Segment Open

theorem judgeEntry_frame {m : Nat} {r u : State} {x0} (h : Frame m r u) (hm : m &&& 71536975288328 = 71536975288328) : Frame m r (judgeEntry x0 u) := by
  unfold judgeEntry
  try dsimp only
  repeat' first
    | with_reducible assumption
    | intro _
    | exact land_trans hm rfl
    | exact testBit_of_land hm (by decide)
    | with_reducible apply refreshVotes_frame
    | with_reducible apply refuseEntry_frame
    | with_reducible apply beginEntry_frame
    | with_reducible apply ite_frame
    | (split <;> try (rename_i hq; replace hq := congrArg Prod.snd hq; dsimp only at hq; subst hq))
    | (rename_i hq; replace hq := congrArg Prod.snd hq; dsimp only at hq; subst hq)
    | (rename_i hq; injection hq with hq; subst hq)

theorem ladderEntry_frame {m : Nat} {r u : State} (h : Frame m r u) (hm : m &&& 71536975288328 = 71536975288328) : Frame m r (ladderEntry u) := by
  unfold ladderEntry
  try dsimp only
  repeat' first
    | with_reducible assumption
    | intro _
    | exact land_trans hm rfl
    | exact testBit_of_land hm (by decide)
    | with_reducible apply refreshVotes_frame
    | with_reducible apply modPwr_frame
    | with_reducible apply orderEntry_frame
    | with_reducible apply beginEntry_frame
    | with_reducible apply judgeEntry_frame
    | exact Or.inr (fun _ => rfl)
    | exact Or.inl (testBit_of_land hm (by decide))
    | exact Or.inr (fun _ => by (try dsimp only); split <;> rfl)
    | exact fun _ _ e => e
    | exact fun _ e => e
    | with_reducible apply ite_frame
    | (split <;> try (rename_i hq; replace hq := congrArg Prod.snd hq; dsimp only at hq; subst hq))
    | (rename_i hq; replace hq := congrArg Prod.snd hq; dsimp only at hq; subst hq)
    | (rename_i hq; injection hq with hq; subst hq)

theorem ladderExit_frame {m : Nat} {r u : State} (h : Frame m r u) (hm : m &&& 1168231108608 = 1168231108608) : Frame m r (ladderExit u) := by
  unfold ladderExit
  try dsimp only
  repeat' first
    | with_reducible assumption
    | intro _
    | exact land_trans hm rfl
    | exact testBit_of_land hm (by decide)
    | with_reducible apply each_frame
    | with_reducible apply refreshVotes_frame
    | with_reducible apply modPwr_frame
    | with_reducible apply setDom_frame
    | exact Or.inr (fun _ => rfl)
    | exact Or.inl (testBit_of_land hm (by decide))
    | exact Or.inr (fun _ => by (try dsimp only); split <;> rfl)
    | exact fun _ _ e => e
    | exact fun _ e => e
    | with_reducible apply ite_frame
    | (split <;> try (rename_i hq; replace hq := congrArg Prod.snd hq; dsimp only at hq; subst hq))
    | (rename_i hq; replace hq := congrArg Prod.snd hq; dsimp only at hq; subst hq)
    | (rename_i hq; injection hq with hq; subst hq)

theorem reachLadder_frame {m : Nat} {r u : State} {x0 x1} (h : Frame m r u) (hm : m &&& 85568106773022 = 85568106773022) : Frame m r (reachLadder x0 x1 u) := by
  unfold reachLadder
  try dsimp only
  repeat' first
    | with_reducible assumption
    | intro _
    | exact land_trans hm rfl
    | exact testBit_of_land hm (by decide)
    | with_reducible apply each_frame
    | with_reducible apply when'_frame
    | with_reducible apply refreshVotes_frame
    | with_reducible apply modPwr_frame
    | with_reducible apply resumeFromAon_frame
    | with_reducible apply ladderEvent_frame
    | with_reducible apply lanesLadder_frame
    | with_reducible apply gateShed_frame
    | with_reducible apply reachDom_frame
    | exact Or.inr (fun _ => rfl)
    | exact Or.inl (testBit_of_land hm (by decide))
    | exact Or.inr (fun _ => by (try dsimp only); split <;> rfl)
    | exact fun _ _ e => e
    | exact fun _ e => e
    | with_reducible apply ite_frame
    | (split <;> try (rename_i hq; replace hq := congrArg Prod.snd hq; dsimp only at hq; subst hq))
    | (rename_i hq; replace hq := congrArg Prod.snd hq; dsimp only at hq; subst hq)
    | (rename_i hq; injection hq with hq; subst hq)
    | (with_reducible refine Frame.lit ?_ rfl; first | with_reducible assumption | with_reducible apply each_frame | with_reducible apply when'_frame | with_reducible apply refreshVotes_frame | with_reducible apply modPwr_frame | with_reducible apply resumeFromAon_frame | with_reducible apply ladderEvent_frame | with_reducible apply lanesLadder_frame | with_reducible apply gateShed_frame | with_reducible apply reachDom_frame| split)

theorem evaluateHeld_frame {m : Nat} {r u : State} (h : Frame m r u) (hm : m &&& 71536975288328 = 71536975288328) : Frame m r (evaluateHeld u) := by
  unfold evaluateHeld
  try dsimp only
  repeat' first
    | with_reducible assumption
    | intro _
    | exact land_trans hm rfl
    | exact testBit_of_land hm (by decide)
    | with_reducible apply modPwr_frame
    | with_reducible apply ladderEntry_frame
    | with_reducible apply ladderExit_frame
    | exact Or.inr (fun _ => rfl)
    | exact Or.inl (testBit_of_land hm (by decide))
    | exact Or.inr (fun _ => by (try dsimp only); split <;> rfl)
    | exact fun _ _ e => e
    | exact fun _ e => e
    | with_reducible apply ite_frame
    | (split <;> try (rename_i hq; replace hq := congrArg Prod.snd hq; dsimp only at hq; subst hq))
    | (rename_i hq; replace hq := congrArg Prod.snd hq; dsimp only at hq; subst hq)
    | (rename_i hq; injection hq with hq; subst hq)

theorem ladderComplete_frame {m : Nat} {r u : State} (h : Frame m r u) (hm : m &&& 85568106773022 = 85568106773022) : Frame m r (ladderComplete u) := by
  unfold ladderComplete
  try dsimp only
  repeat' first
    | with_reducible assumption
    | intro _
    | exact land_trans hm rfl
    | exact testBit_of_land hm (by decide)
    | with_reducible apply evaluateHeld_frame
    | with_reducible apply reachLadder_frame
    | with_reducible apply ite_frame
    | (split <;> try (rename_i hq; replace hq := congrArg Prod.snd hq; dsimp only at hq; subst hq))
    | (rename_i hq; replace hq := congrArg Prod.snd hq; dsimp only at hq; subst hq)
    | (rename_i hq; injection hq with hq; subst hq)

theorem domainComplete_frame {m : Nat} {r u : State} {x0} (h : Frame m r u) (hm : m &&& 83643961423902 = 83643961423902) : Frame m r (domainComplete x0 u) := by
  unfold domainComplete
  try dsimp only
  repeat' first
    | with_reducible assumption
    | intro _
    | exact land_trans hm rfl
    | exact testBit_of_land hm (by decide)
    | with_reducible apply when'_frame
    | with_reducible apply setDom_frame
    | with_reducible apply domainCameUp_frame
    | with_reducible apply reachDom_frame
    | with_reducible apply ite_frame
    | (split <;> try (rename_i hq; replace hq := congrArg Prod.snd hq; dsimp only at hq; subst hq))
    | (rename_i hq; replace hq := congrArg Prod.snd hq; dsimp only at hq; subst hq)
    | (rename_i hq; injection hq with hq; subst hq)

theorem heldDrop_frame {m : Nat} {r u : State} {x0} (h : Frame m r u) (hm : m &&& 1168231108608 = 1168231108608) : Frame m r (heldDrop x0 u) := by
  unfold heldDrop
  try dsimp only
  repeat' first
    | with_reducible assumption
    | intro _
    | exact land_trans hm rfl
    | exact testBit_of_land hm (by decide)
    | with_reducible apply refreshVotes_frame
    | with_reducible apply setDom_frame
    | with_reducible apply ite_frame
    | (split <;> try (rename_i hq; replace hq := congrArg Prod.snd hq; dsimp only at hq; subst hq))
    | (rename_i hq; replace hq := congrArg Prod.snd hq; dsimp only at hq; subst hq)
    | (rename_i hq; injection hq with hq; subst hq)

theorem l4Overtemp_frame {m : Nat} {r u : State} {x0} (h : Frame m r u) (hm : m &&& 85568106773022 = 85568106773022) : Frame m r (l4Overtemp x0 u) := by
  unfold l4Overtemp
  try dsimp only
  repeat' first
    | with_reducible assumption
    | intro _
    | exact land_trans hm rfl
    | exact testBit_of_land hm (by decide)
    | with_reducible apply modPwr_frame
    | with_reducible apply reachLadder_frame
    | exact Or.inr (fun _ => rfl)
    | exact Or.inl (testBit_of_land hm (by decide))
    | exact Or.inr (fun _ => by (try dsimp only); split <;> rfl)
    | exact fun _ _ e => e
    | exact fun _ e => e
    | with_reducible apply ite_frame
    | (split <;> try (rename_i hq; replace hq := congrArg Prod.snd hq; dsimp only at hq; subst hq))
    | (rename_i hq; replace hq := congrArg Prod.snd hq; dsimp only at hq; subst hq)
    | (rename_i hq; injection hq with hq; subst hq)

theorem refuseMoving_frame {m : Nat} {r u : State} (h : Frame m r u) (hm : m &&& 71536975288328 = 71536975288328) : Frame m r (refuseMoving u) := by
  unfold refuseMoving
  try dsimp only
  repeat' first
    | with_reducible assumption
    | intro _
    | exact land_trans hm rfl
    | exact testBit_of_land hm (by decide)
    | with_reducible apply each_frame
    | with_reducible apply refuseEntry_frame
    | with_reducible apply refreshVotes_frame
    | with_reducible apply modPwr_frame
    | with_reducible apply setDom_frame
    | exact Or.inr (fun _ => rfl)
    | exact Or.inl (testBit_of_land hm (by decide))
    | exact Or.inr (fun _ => by (try dsimp only); split <;> rfl)
    | exact fun _ _ e => e
    | exact fun _ e => e
    | with_reducible apply ite_frame
    | (split <;> try (rename_i hq; replace hq := congrArg Prod.snd hq; dsimp only at hq; subst hq))
    | (rename_i hq; replace hq := congrArg Prod.snd hq; dsimp only at hq; subst hq)
    | (rename_i hq; injection hq with hq; subst hq)
    | (with_reducible refine Frame.lit ?_ rfl; first | with_reducible assumption | with_reducible apply each_frame | with_reducible apply refuseEntry_frame | with_reducible apply refreshVotes_frame | with_reducible apply modPwr_frame | with_reducible apply setDom_frame| split)

theorem dipLadder_frame {m : Nat} {r u : State} (h : Frame m r u) (hm : m &&& 71536975288328 = 71536975288328) : Frame m r (dipLadder u) := by
  unfold dipLadder
  try dsimp only
  repeat' first
    | with_reducible assumption
    | intro _
    | exact land_trans hm rfl
    | exact testBit_of_land hm (by decide)
    | with_reducible apply gateShed_frame
    | with_reducible apply refuseMoving_frame
    | with_reducible apply ite_frame
    | (split <;> try (rename_i hq; replace hq := congrArg Prod.snd hq; dsimp only at hq; subst hq))
    | (rename_i hq; replace hq := congrArg Prod.snd hq; dsimp only at hq; subst hq)
    | (rename_i hq; injection hq with hq; subst hq)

Segment Closed

Lines from the entries that contain the string "heldDrop" must be found and copied.

◆ **RESPONSE TO THE TASK**
theorem heldDrop_frame {m : Nat} {r u : State} {x0} (h : Frame m r u) (hm : m &&& 1168231108608 = 1168231108608) : Frame m r (heldDrop x0 u) := by
  unfold heldDrop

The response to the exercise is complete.